Problem: Go through the records below and report each line with "vCopies" in it.
*** Dataset content Section Begins ***
/-- R121-R123: add, sub, mul, mulh, min, max, and, or, xor, shl, shr, sra. -/
def Sys2Proof.Claims.intRows : List IntRow :=
  [⟨.add, false, fun _ w a b => (a + b) % 2 ^ w⟩,
   ⟨.sub, false, fun _ w a b => wrapTo w ((a : Int) - b)⟩,
   ⟨.mul, false, fun _ w a b => a * b % 2 ^ w⟩,
   ⟨.mulh, false, fun sgn w a b => wrapTo w (valueOf sgn w a * valueOf sgn w b / (2 ^ w : Nat))⟩,
   ⟨.min, false, fun sgn w a b => if valueOf sgn w b < valueOf sgn w a then b else a⟩,
   ⟨.max, false, fun sgn w a b => if valueOf sgn w a < valueOf sgn w b then b else a⟩,
   ⟨.and, false, fun _ _ a b => a &&& b⟩,
   ⟨.or, false, fun _ _ a b => a ||| b⟩,
   ⟨.xor, false, fun _ _ a b => a ^^^ b⟩,
   ⟨.shl, true, fun _ w a n => if w ≤ n then 0 else a * 2 ^ n % 2 ^ w⟩,
   ⟨.shr, true, fun _ w a n => if w ≤ n then 0 else a % 2 ^ w / 2 ^ n⟩,
   ⟨.sra, true, fun _ w a n =>
     if w ≤ n then (if signedOf w a < 0 then 2 ^ w - 1 else 0) else wrapTo w (signedOf w a / (2 ^ n : Nat))⟩]

/-- Every integer instruction of two sources completes when its guard and operands are fine, writes the value that its
rule gives to its destination in the guarded lanes (a uniform form once), and changes nothing else (R117, R121-R123). -/
def Sys2Proof.Claims.IntegerTwoSourceResults : Prop :=
  ∀ row ∈ intRows, ∀ (s : State) (g : Guard) (o : IntBin),
    s.fine g
      [opInt o.uni o.b (is64 o.ty && !row.amount) true, opInt o.uni o.a (is64 o.ty) true,
        opInt o.uni o.d (is64 o.ty) false] →
    ∃ t, exec (row.ins g o) s = .next t ∧
      intHolds s t g o.uni o.d (is64 o.ty) fun l =>
        row.val (Ty.signed o.ty) (tyBits o.ty) (s.cg.readInt o.uni (is64 o.ty) o.a l)
          (s.cg.readInt o.uni (is64 o.ty && !row.amount) o.b l)

/-- An integer instruction with an immediate: its constructor, the immediate's value at a width, and its result. -/
structure Sys2Proof.Claims.ImmRow where
  ins : Guard → IntImm → Instr
  imm : Nat → BitVec 16 → Nat
  val : Bool → Nat → Nat → Nat → Nat

/-- R116, R121, R123: the immediate is sign-extended, a shift amount is its unsigned value. -/
def Sys2Proof.Claims.immRows : List ImmRow :=
  let sx := fun w (i : BitVec 16) => wrapTo w i.toInt
  let sh := fun (_ : Nat) (i : BitVec 16) => i.toNat
  [⟨.addImm, sx, fun _ w a b => (a + b) % 2 ^ w⟩,
   ⟨.mulImm, sx, fun _ w a b => a * b % 2 ^ w⟩,
   ⟨.minImm, sx, fun sgn w a b => if valueOf sgn w b < valueOf sgn w a then b else a⟩,
   ⟨.maxImm, sx, fun sgn w a b => if valueOf sgn w a < valueOf sgn w b then b else a⟩,
   ⟨.andImm, sx, fun _ _ a b => a &&& b⟩,
   ⟨.orImm, sx, fun _ _ a b => a ||| b⟩,
   ⟨.xorImm, sx, fun _ _ a b => a ^^^ b⟩,
   ⟨.shlImm, sh, fun _ w a n => if w ≤ n then 0 else a * 2 ^ n % 2 ^ w⟩,
   ⟨.shrImm, sh, fun _ w a n => if w ≤ n then 0 else a % 2 ^ w / 2 ^ n⟩,
   ⟨.sraImm, sh, fun _ w a n =>
     if w ≤ n then (if signedOf w a < 0 then 2 ^ w - 1 else 0) else wrapTo w (signedOf w a / (2 ^ n : Nat))⟩]

/-- The same for the forms with an immediate (R116, R121, R123). -/
def Sys2Proof.Claims.IntegerImmediateResults : Prop :=
  ∀ row ∈ immRows, ∀ (s : State) (g : Guard) (o : IntImm),
    s.fine g [opInt o.uni o.a (is64 o.ty) true, opInt o.uni o.d (is64 o.ty) false] →
    ∃ t, exec (row.ins g o) s = .next t ∧
      intHolds s t g o.uni o.d (is64 o.ty) fun l =>
        row.val (Ty.signed o.ty) (tyBits o.ty) (s.cg.readInt o.uni (is64 o.ty) o.a l) (row.imm (tyBits o.ty) o.imm)

/-- An integer instruction of one source: whether it counts (a single register, R124), and its value. -/
structure Sys2Proof.Claims.UnRow where
  ins : Guard → IntUn → Instr
  count : Bool
  val : Nat → Nat → Nat

/-- R121, R123, R124: neg, abs, not, clz, ctz, popc, brev. -/
def Sys2Proof.Claims.unRows : List UnRow :=
  [⟨.neg, false, fun w a => wrapTo w (-(a : Int))⟩,
   ⟨.abs, false, fun w a => wrapTo w (signedOf w a).natAbs⟩,
   ⟨.not, false, fun w a => 2 ^ w - 1 - a % 2 ^ w⟩,
   ⟨.clz, true, fun w a => if a % 2 ^ w = 0 then w else w - 1 - Nat.log2 (a % 2 ^ w)⟩,
   ⟨.ctz, true, fun w a => ((List.range w).find? fun i => a.testBit i).getD w⟩,
   ⟨.popc, true, fun w a => ((List.range w).filter fun i => a.testBit i).length⟩,
   ⟨.brev, false, fun w a => (List.range w).foldl (fun r i => if a.testBit (w - 1 - i) then r + 2 ^ i else r) 0⟩]

/-- The same for the instructions of one source (R121, R123, R124). -/
def Sys2Proof.Claims.IntegerOneSourceResults : Prop :=
  ∀ row ∈ unRows, ∀ (s : State) (g : Guard) (o : IntUn),
    s.fine g [opInt o.uni o.a (is64 o.ty) true, opInt o.uni o.d (is64 o.ty && !row.count) false] →
    ∃ t, exec (row.ins g o) s = .next t ∧
      intHolds s t g o.uni o.d (is64 o.ty && !row.count) fun l =>
        row.val (tyBits o.ty) (s.cg.readInt o.uni (is64 o.ty) o.a l)

/-- Division and remainder with the exceptional cases of R122: a zero divisor gives the largest value, or 1 for a negative
signed dividend, and the remainder is the dividend; the most negative value over minus one wraps. Neither traps. -/
def Sys2Proof.Claims.DivisionResults : Prop :=
  ∀ (s : State) (g : Guard) (o : IntBin),
    s.fine g
      [opInt o.uni o.b (is64 o.ty) true, opInt o.uni o.a (is64 o.ty) true, opInt o.uni o.d (is64 o.ty) false] →
    (∃ t, exec (.div g o) s = .next t ∧
      intHolds s t g o.uni o.d (is64 o.ty) fun l =>
        let w := tyBits o.ty
        let a := s.cg.readInt o.uni (is64 o.ty) o.a l
        let b := s.cg.readInt o.uni (is64 o.ty) o.b l
        if b % 2 ^ w = 0 then (if Ty.signed o.ty = true ∧ signedOf w a < 0 then 1 else 2 ^ w - 1)
        else wrapTo w (Int.tdiv (valueOf (Ty.signed o.ty) w a) (valueOf (Ty.signed o.ty) w b))) ∧
    (∃ t, exec (.rem g o) s = .next t ∧
      intHolds s t g o.uni o.d (is64 o.ty) fun l =>
        let w := tyBits o.ty
        let a := s.cg.readInt o.uni (is64 o.ty) o.a l
        let b := s.cg.readInt o.uni (is64 o.ty) o.b l
        if b % 2 ^ w = 0 then a
        else wrapTo w (Int.tmod (valueOf (Ty.signed o.ty) w a) (valueOf (Ty.signed o.ty) w b)))

/-- mad adds its third source to the product, modulo 2^w (R121). -/
def Sys2Proof.Claims.MultiplyAddResult : Prop :=
  ∀ (s : State) (g : Guard) (o : IntTri),
    s.fine g
      [opInt o.uni o.c (is64 o.ty) true, opInt o.uni o.b (is64 o.ty) true, opInt o.uni o.a (is64 o.ty) true,
        opInt o.uni o.d (is64 o.ty) false] →
    ∃ t, exec (.mad g o) s = .next t ∧
      intHolds s t g o.uni o.d (is64 o.ty) fun l =>
        let rd (r : Reg) : Nat := s.cg.readInt o.uni (is64 o.ty) r l
        (rd o.a * rd o.b + rd o.c) % 2 ^ tyBits o.ty
/-- Bit fields, byte permutation, conversion, address and immediate moves (R125, R126, R129, R130, R133):
each completes and writes the value of its rule. -/
def Obligations.IntegerOtherResults : Prop :=
  (∀ (s : State) (g : Guard) (o : IntField),
    s.fine g [opInt o.uni o.a (is64 o.ty) true, opInt o.uni o.d (is64 o.ty) false] →
    ∃ t, exec (.bfx g o) s = .next t ∧
      intHolds s t g o.uni o.d (is64 o.ty) fun l =>
        let w := tyBits o.ty
        let a := valueOf (Ty.signed o.ty) w (s.cg.readInt o.uni (is64 o.ty) o.a l)
        let len := min o.len.toNat w
        let f := wrapTo len (a / (2 ^ o.pos.toNat : Nat))
        if len = 0 then 0 else if Ty.signed o.ty then wrapTo w (signedOf len f) else f) ∧
  (∀ (s : State) (g : Guard) (o : IntField),
    s.fine g
      [opInt o.uni o.b (is64 o.ty) true, opInt o.uni o.a (is64 o.ty) true, opInt o.uni o.d (is64 o.ty) false] →
    ∃ t, exec (.bfi g o) s = .next t ∧
      intHolds s t g o.uni o.d (is64 o.ty) fun l =>
        let w := tyBits o.ty
        let a := s.cg.readInt o.uni (is64 o.ty) o.a l
        let b := s.cg.readInt o.uni (is64 o.ty) o.b l
        let len := min o.len.toNat w
        a - (a &&& ((2 ^ len - 1) * 2 ^ o.pos.toNat % 2 ^ w)) + b % 2 ^ len * 2 ^ o.pos.toNat % 2 ^ w) ∧
  (∀ (s : State) (g : Guard) (o : Prmt),
    s.fine g [opInt o.uni o.b false true, opInt o.uni o.a false true, opInt o.uni o.d false false] →
    ∃ t, exec (.prmt g o) s = .next t ∧
      intHolds s t g o.uni o.d false fun l =>
        let both := s.cg.readInt o.uni false o.a l % 2 ^ 32 + 2 ^ 32 * (s.cg.readInt o.uni false o.b l % 2 ^ 32)
        let byte (j : Nat) : Nat :=
          if o.sel.toNat.testBit (12 + j) then 0 else both / 256 ^ bits o.sel.toNat (3 * j + 2) (3 * j) % 256
        byte 0 + 2 ^ 8 * byte 1 + 2 ^ 16 * byte 2 + 2 ^ 24 * byte 3) ∧
  (∀ (s : State) (g : Guard) (o : LeaOp),
    s.fine g [opInt o.uni o.b (is64 o.ty) true, opInt o.uni o.a true true, opInt o.uni o.d true false] →
    ∃ t, exec (.lea g o) s = .next t ∧
      intHolds s t g o.uni o.d true fun l =>
        wrapTo 64
          (s.cg.readInt o.uni true o.a l +
            valueOf (Ty.signed o.ty) (tyBits o.ty) (s.cg.readInt o.uni (is64 o.ty) o.b l) * (2 ^ o.sh.toNat : Nat))) ∧
  (∀ (s : State) (g : Guard) (o : CvtOp),
    s.fine g [opV o.a (is64 o.sty) true, opV o.d (is64 o.dty) false] →
    ∃ t, exec (.cvt g o) s = .next t ∧
      intHolds s t g false o.d (is64 o.dty) fun l =>
        let v := valueOf (Ty.signed o.sty) (tyBits o.sty) (s.cg.readV (is64 o.sty) o.a.toNat l)
        let w := tyBits o.dty
        let lo : Int := if Ty.signed o.dty then -(2 ^ (w - 1) : Nat) else 0
        let hi : Int := if Ty.signed o.dty then (2 ^ (w - 1) : Nat) - 1 else (2 ^ w : Nat) - 1
        wrapTo (max w 32) (if o.sat then max lo (min hi v) else valueOf (Ty.signed o.dty) w (wrapTo w v))) ∧
  (∀ (s : State) (g : Guard) (o : MoviOp),
    s.fine g [opInt o.uni o.d (is64 o.ty) false] →
    ∃ t, exec (.movi g o) s = .next t ∧
      intHolds s t g o.uni o.d (is64 o.ty) fun _ =>
        if o.ty = .s64 then wrapTo 64 o.imm.toInt else o.imm.toNat)

/-- cmp writes its answer to a predicate in the guarded lanes, also in its uniform form, and nothing else changes; p0
stays true (R14, R117, R127). -/
def Sys2Proof.Claims.CompareResults : Prop :=
  (∀ (s : State) (g : Guard) (o : CmpOp),
    s.fine g [opInt o.uni o.b (is64 o.ty) true, opInt o.uni o.a (is64 o.ty) true] →
    ∃ t, exec (.cmp g o) s = .next t ∧ onlyP s t ∧
      pHolds s t (s.lanes g) o.d.toNat fun l =>
        let v (r : Reg) : Int := valueOf (Ty.signed o.ty) (tyBits o.ty) (s.cg.readInt o.uni (is64 o.ty) r l)
        condInt o.cond (v o.a) (v o.b)) ∧
  (∀ (s : State) (g : Guard) (o : CmpImm),
    s.fine g [opInt o.uni o.a (is64 o.ty) true] →
    ∃ t, exec (.cmpImm g o) s = .next t ∧ onlyP s t ∧
      pHolds s t (s.lanes g) o.d.toNat fun l =>
        let w := tyBits o.ty
        condInt o.cond (valueOf (Ty.signed o.ty) w (s.cg.readInt o.uni (is64 o.ty) o.a l))
          (valueOf (Ty.signed o.ty) w (wrapTo w o.imm.toInt))) ∧
  ∀ (g : Group) (l : Nat), l < 32 → (g.pred 0).getLsbD l = true

/-- sel, shfl, mov and mov (64) copy v registers with their markers (R31, R128, R131, R132): sel by the predicate, shfl from
the guarded lane that B names, else from the lane itself. -/
def Sys2Proof.Claims.CopyResults : Prop :=
  (∀ (s : State) (g : Guard) (o : SelOp),
    s.fine g [(opV o.b (is64 o.ty) true).copied, (opV o.a (is64 o.ty) true).copied, opV o.d (is64 o.ty) false] →
    s.predFine o.p.toNat →
    ∃ t, exec (.sel g o) s = .next t ∧ onlyV s t ∧
      vCopies s t (s.lanes g) o.d.toNat (is64 o.ty)
        (fun l => if (s.cg.pred o.p.toNat).getLsbD l then o.a.toNat else o.b.toNat) fun l => l) ∧
  (∀ (s : State) (g : Guard) (o : ShflOp),
    s.fine g [opV o.b false true, (opV o.a (is64 o.ty) true).copied, opV o.d (is64 o.ty) false] →
    ∃ t, exec (.shfl g o) s = .next t ∧ onlyV s t ∧
      vCopies s t (s.lanes g) o.d.toNat (is64 o.ty) (fun _ => o.a.toNat) fun l =>
        let k := (s.cg.vreg o.b.toNat l).toNat % 32
        if k ∈ s.lanes g then k else l) ∧
  (∀ (s : State) (g : Guard) (d a : Reg),
    (s.fine g [(opV a false true).copied, opV d false false] →
      ∃ t, exec (.mov g d a) s = .next t ∧ onlyV s t ∧
        vCopies s t (s.lanes g) d.toNat false (fun _ => a.toNat) fun l => l) ∧
    (s.fine g [(opV a true true).copied, opV d true false] →
      ∃ t, exec (.mov64 g d a) s = .next t ∧ onlyV s t ∧
        vCopies s t (s.lanes g) d.toNat true (fun _ => a.toNat) fun l => l))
*** Dataset content Section Ends ***
Result of this task:
      vCopies s t (s.lanes g) o.d.toNat (is64 o.ty)
      vCopies s t (s.lanes g) o.d.toNat (is64 o.ty) (fun _ => o.a.toNat) fun l =>
        vCopies s t (s.lanes g) d.toNat false (fun _ => a.toNat) fun l => l) ∧
        vCopies s t (s.lanes g) d.toNat true (fun _ => a.toNat) fun l => l))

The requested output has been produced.